Exercise requirements — Please keep to the lines below from the one with "have own : ∀" through the one with "have hn := notified_notify", and restate them word for word, ends included.

Data records
★ ★ ★ ★ ★

/-- Without a completed leave the tag stands. -/
theorem notify_roster (left : Option FrameNo) {before s : State}
    (h : before.roster.ownState = .departed ∨ s.roster.ownState ≠ .departed) : (notify left before s).roster = s.roster := by
  have own : ∀ u, OnlyReporter u (notifyOwn before u) := fun u => by unfold notifyOwn; exact .ite (.refl u) (onlyReporter_raise ..)
  have belief : ∀ u, OnlyReporter u (notifyBelief before u) := fun u => by unfold notifyBelief; exact .ite (.refl u) (onlyReporter_raise ..)
  have hlock (f : RackTime → RackTime) (u : State) : (changeLock f u).roster = u.roster := by unfold changeLock; dsimp only; split_ifs <;> rfl
  have hfollow (former left : Option FrameNo) (u : State) : (followMaster former left u).roster = u.roster := by
    unfold followMaster
    dsimp only
    split_ifs <;> first | rfl | exact hlock ..
  unfold notify
  have hnotes : (followMaster before.roster.belief left (notifyBelief before (notifyOwn before (s.others.foldl (notifyFrame before) s)))).roster =
      s.roster := by
    rw [hfollow, ((OnlyReporter.foldl (fun u f => onlyReporter_notifyFrame before u f) _ _).trans ((own _).trans (belief _))).1]
  rw [notifyDeparture, if_neg (by rw [hnotes]; exact fun k => h.elim k.1 fun h => h k.2), hnotes]

end Sys2Proof.Machine

/-! PROOFS. What concludes an event in which the belief has not changed or no rack directive is pending (R93, R112): one round does the
work, and the two behind it settle the taps that the grants have drained. -/

namespace Sys2Proof.Machine
variable {s t u n before noted : State} {p q : Port}

/-! ### Pending entries that stand (R169) -/

/-- No pending entry is dealt with: the belief is the one before, or nothing is pending. -/
def State.calm (s noted : State) : Prop := noted.roster.belief = s.roster.belief ∨ s.orders.pending = []

theorem resubmit_of_calm (h : s.calm noted) : resubmit noted s = s := by
  unfold resubmit
  split
  · rfl
  · next hb => rw [h.resolve_left hb]; rfl

theorem Notified.belief (h : Notified s u) : u.roster.belief = s.roster.belief := by rw [h.parts]

theorem announce_of_calm (h : s.calm noted) : announce noted s = notify s.roster.belief noted s := by
  have hn := notified_notify s.roster.belief noted s
  rw [announce, resubmit_of_calm h, resubmit_of_calm]
  unfold State.calm
  rw [hn.belief, hn.orders]
  exact h
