-- ==== Sys2Proof/Word.lean ====
section
/-! DEFINITION. The two word types of the block: bytes of a burst and 4-bit framebuffer cells (spec 00_scope.md R8, R9). -/

namespace Sys2Proof

/-- A `Byte` of R9, a number in 0..255; bit 0 is the least significant (R8). -/
abbrev Byte := BitVec 8

/-- A `Nibble` (an intensity) of R9, a number in 0..15: the content of a framebuffer cell (R24, R25). -/
abbrev Nibble := BitVec 4

end Sys2Proof
end

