/-! ## `State.countAttempt` -/

@[simp] theorem State.countAttempt_attempts (s : State) : s.countAttempt.attempts = s.attempts + 1 := rfl
@[simp] theorem State.countAttempt_requests (s : State) : s.countAttempt.requests = s.requests := rfl
@[simp] theorem State.countAttempt_pc (s : State) : s.countAttempt.pc = s.pc := rfl
@[simp] theorem State.countAttempt_bound (s : State) : s.countAttempt.bound = s.bound := rfl
@[simp] theorem State.countAttempt_fb (s : State) : s.countAttempt.fb = s.fb := rfl
@[simp] theorem State.countAttempt_dc (s : State) : s.countAttempt.dc = s.dc := rfl
@[simp] theorem State.countAttempt_rst (s : State) : s.countAttempt.rst = s.rst := rfl
@[simp] theorem State.countAttempt_handle (s : State) : s.countAttempt.handle = s.handle := rfl
@[simp] theorem State.countAttempt_packed (s : State) : s.countAttempt.packed = s.packed := rfl
@[simp] theorem State.countAttempt_trace (s : State) : s.countAttempt.trace = s.trace := rfl
@[simp] theorem State.countAttempt_faults (s : State) : s.countAttempt.faults = s.faults := rfl
@[simp] theorem State.countAttempt_reply (s : State) : s.countAttempt.reply = s.reply := rfl
@[simp] theorem State.countAttempt_params (s : State) : s.countAttempt.params = s.params := rfl
@[simp] theorem State.countAttempt_failAt (s : State) : s.countAttempt.failAt = s.failAt := rfl
@[simp] theorem State.countAttempt_bindDenied (s : State) : s.countAttempt.bindDenied = s.bindDenied := rfl
@[simp] theorem State.countAttempt_calls (s : State) : s.countAttempt.calls = s.calls := rfl
@[simp] theorem State.countAttempt_draws (s : State) : s.countAttempt.draws = s.draws := rfl

/-! ## `State.constructed` -/

@[simp] theorem State.constructed_requests (s : State) (h : Handle) : (s.constructed h).requests = s.requests := rfl
@[simp] theorem State.constructed_pc (s : State) (h : Handle) : (s.constructed h).pc = s.pc := rfl
@[simp] theorem State.constructed_bound (s : State) (h : Handle) : (s.constructed h).bound = true := rfl
@[simp] theorem State.constructed_fb (s : State) (h : Handle) : (s.constructed h).fb = [] := rfl
@[simp] theorem State.constructed_dc (s : State) (h : Handle) : (s.constructed h).dc = .low := rfl
@[simp] theorem State.constructed_rst (s : State) (h : Handle) : (s.constructed h).rst = .high := rfl
@[simp] theorem State.constructed_handle (s : State) (h : Handle) : (s.constructed h).handle = h := rfl
@[simp] theorem State.constructed_packed (s : State) (h : Handle) : (s.constructed h).packed = none := rfl
@[simp] theorem State.constructed_trace (s : State) (h : Handle) : (s.constructed h).trace = [] := rfl
@[simp] theorem State.constructed_faults (s : State) (h : Handle) : (s.constructed h).faults = s.faults := rfl
@[simp] theorem State.constructed_reply (s : State) (h : Handle) : (s.constructed h).reply = some .success := rfl
@[simp] theorem State.constructed_params (s : State) (h : Handle) : (s.constructed h).params = s.params := rfl
@[simp] theorem State.constructed_failAt (s : State) (h : Handle) : (s.constructed h).failAt = s.failAt := rfl
@[simp] theorem State.constructed_bindDenied (s : State) (h : Handle) : (s.constructed h).bindDenied = s.bindDenied := rfl
@[simp] theorem State.constructed_attempts (s : State) (h : Handle) : (s.constructed h).attempts = s.attempts := rfl
@[simp] theorem State.constructed_calls (s : State) (h : Handle) : (s.constructed h).calls = 0 := rfl
@[simp] theorem State.constructed_draws (s : State) (h : Handle) : (s.constructed h).draws = s.draws := rfl
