-- ==== Sys2Proof/Tests/Slice0.lean ====
section
/-! SUPPORT. Tests against the spec's own tables and vectors (95_test_vectors.md), and for every obligation with hypotheses
a concrete state and operands that meet them. -/

namespace Sys2Proof.Tests

open Sys2Proof Sys2Proof.Machine

/-! ## Well-formedness: an ill-formed term for each check -/

theorem test_illFormed_construct_rows : (Instr.construct 0 0 1 2 32 128).wellFormed = false := by decide
theorem test_illFormed_construct_cols : (Instr.construct 0 0 1 2 64 64).wellFormed = false := by decide
theorem test_illFormed_command_opcode : (Instr.command 256 []).wellFormed = false := by decide
theorem test_illFormed_command_operand : (Instr.command 0x81 [0x40, -1]).wellFormed = false := by decide
theorem test_illFormed_sendData : (Instr.sendData [0, 256]).wellFormed = false := by decide
theorem test_illFormed_setPixel :
    (Instr.setPixel 128 0 1).wellFormed = false ∧ (Instr.setPixel (-1) 0 1).wellFormed = false ∧
    (Instr.setPixel 0 64 1).wellFormed = false ∧ (Instr.setPixel 0 (-1) 1).wellFormed = false ∧
    (Instr.setPixel 0 0 16).wellFormed = false ∧ (Instr.setPixel 0 0 (-1)).wellFormed = false := by decide
theorem test_illFormed_updateRegion :
    (Instr.updateRegion 127 5 [1, 2]).wellFormed = false ∧ (Instr.updateRegion (-1) 0 [5]).wellFormed = false ∧
    (Instr.updateRegion 0 64 []).wellFormed = false ∧ (Instr.updateRegion 0 (-1) []).wellFormed = false ∧
    (Instr.updateRegion 0 0 [16]).wellFormed = false := by decide
theorem test_illFormed_wire :
    (Instr.wireA4 [0]).wellFormed = false ∧ (Instr.wireA6 [0]).wellFormed = false ∧
    (Instr.wireAE [0]).wellFormed = false ∧ (Instr.wireAF [0]).wellFormed = false := by decide
theorem test_wellFormed_corners :
    (Instr.setPixel 127 63 15).wellFormed = true ∧ (Instr.updateRegion 125 63 [1, 2, 3]).wellFormed = true ∧
    (Instr.updateRegion 128 0 []).wellFormed = true ∧ (Instr.command 255 [0, 255]).wellFormed = true := by decide

/-- R131: a two-entry table (as V30's) is legal but not the documented one. -/
theorem test_undocumented_table : Config.InitTable.documented ⟨(0xAE, []), [(0xB3, [0xF1])]⟩ = false := by decide

/-! ## Decoding, from the selectors of R81, the operands of R82 and the opcodes of R91 -/

theorem test_decode_construct : decode (.hostReq 0b0000 [.num 0, .num 0, .num 1, .num 2, .num 64, .num 128]) =
    .ok (.construct 0 0 1 2 64 128) := by decide
theorem test_decode_reset : decode (.hostReq 0b0001 []) = .ok .reset := by decide
theorem test_decode_command : decode (.hostReq 0b0010 [.num 0x81, .list [0x40]]) = .ok (.command 0x81 [0x40]) := by decide
theorem test_decode_sendData : decode (.hostReq 0b0011 [.list [0x12, 0x34]]) = .ok (.sendData [0x12, 0x34]) := by decide
theorem test_decode_initialise : decode (.hostReq 0b0100 [.mode .external]) = .ok (.initialise .external) := by decide
theorem test_decode_setDisplayPower : decode (.hostReq 0b0101 [.bool false]) = .ok (.setDisplayPower false) := by decide
theorem test_decode_resetAddressWindow : decode (.hostReq 0b0110 []) = .ok .resetAddressWindow := by decide
theorem test_decode_setPixel : decode (.hostReq 0b0111 [.num 126, .num 5, .num 23]) = .ok (.setPixel 126 5 23) := by decide
theorem test_decode_flush : decode (.hostReq 0b1000 []) = .ok .flush := by decide
theorem test_decode_updateRegion : decode (.hostReq 0b1001 [.num 126, .num 5, .list [7, 8]]) =
    .ok (.updateRegion 126 5 [7, 8]) := by decide
theorem test_decode_wire_windows :
    decode (.wireBurst .low [0b00010101, 0b00000000, 0b00111111]) = .ok (.wire15 [0, 63]) ∧
    decode (.wireBurst .low [0b00100100, 1, 2]) = .ok (.wire24 [1, 2]) ∧
    decode (.wireBurst .low [0b01110101, 0b00000000, 0b00111111]) = .ok (.wire75 [0, 63]) ∧
    decode (.wireBurst .low [0b10000001, 0b01000000]) = .ok (.wire81 [64]) := by decide
theorem test_decode_wire_power :
    decode (.wireBurst .low [0b10100100]) = .ok (.wireA4 []) ∧ decode (.wireBurst .low [0b10100110]) = .ok (.wireA6 []) ∧
    decode (.wireBurst .low [0b10101110]) = .ok (.wireAE []) ∧ decode (.wireBurst .low [0b10101111]) = .ok (.wireAF []) := by
  decide

/-- R85: bits 7..4 are `a`, bits 3..0 are `b`. -/
theorem test_decode_pixPair : decode (.wireBurst .high [0b10100100]) = .ok (.pixPair 10 4) := by decide

/-- R168: any other opcode byte is a plain command; R83: an operand cannot be told from an opcode by its value. -/
theorem test_decode_other_opcode :
    decode (.wireBurst .low [0xB8, 0xA4]) = .ok (.command 0xB8 [0xA4]) ∧
    decode (.wireBurst .high [0xA4, 0xA4]) = .ok (.sendData [0xA4, 0xA4]) := by decide

/-- R89 and R82: a reserved selector, an operand missing, of another type, or too many of them. -/
theorem test_decode_rejects :
    decode (.hostReq 10 []) = .error (.reservedSelector 10) ∧ decode (.hostReq 15 []) = .error (.reservedSelector 15) ∧
    decode (.hostReq 7 [.num 0, .num 0]) = .error .missingOperand ∧
    decode (.hostReq 5 [.num 1]) = .error .operandType ∧ decode (.hostReq 8 [.num 1]) = .error .tooManyOperands ∧
    decode (.wireBurst .low []) = .error .emptyCommandBurst := by decide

★ ★ ★ ★ ★

Answer box —
  have own : ∀ u, OnlyReporter u (notifyOwn before u) := fun u => by unfold notifyOwn; exact .ite (.refl u) (onlyReporter_raise ..)
  have belief : ∀ u, OnlyReporter u (notifyBelief before u) := fun u => by unfold notifyBelief; exact .ite (.refl u) (onlyReporter_raise ..)
  have hlock (f : RackTime → RackTime) (u : State) : (changeLock f u).roster = u.roster := by unfold changeLock; dsimp only; split_ifs <;> rfl
  have hfollow (former left : Option FrameNo) (u : State) : (followMaster former left u).roster = u.roster := by
    unfold followMaster
    dsimp only
    split_ifs <;> first | rfl | exact hlock ..
  unfold notify
  have hnotes : (followMaster before.roster.belief left (notifyBelief before (notifyOwn before (s.others.foldl (notifyFrame before) s)))).roster =
      s.roster := by
    rw [hfollow, ((OnlyReporter.foldl (fun u f => onlyReporter_notifyFrame before u f) _ _).trans ((own _).trans (belief _))).1]
  rw [notifyDeparture, if_neg (by rw [hnotes]; exact fun k => h.elim k.1 fun h => h k.2), hnotes]

end Sys2Proof.Machine

/-! PROOFS. What concludes an event in which the belief has not changed or no rack directive is pending (R93, R112): one round does the
work, and the two behind it settle the taps that the grants have drained. -/

namespace Sys2Proof.Machine
variable {s t u n before noted : State} {p q : Port}

/-! ### Pending entries that stand (R169) -/

/-- No pending entry is dealt with: the belief is the one before, or nothing is pending. -/
def State.calm (s noted : State) : Prop := noted.roster.belief = s.roster.belief ∨ s.orders.pending = []

theorem resubmit_of_calm (h : s.calm noted) : resubmit noted s = s := by
  unfold resubmit
  split
  · rfl
  · next hb => rw [h.resolve_left hb]; rfl

theorem Notified.belief (h : Notified s u) : u.roster.belief = s.roster.belief := by rw [h.parts]

theorem announce_of_calm (h : s.calm noted) : announce noted s = notify s.roster.belief noted s := by
  have hn := notified_notify s.roster.belief noted s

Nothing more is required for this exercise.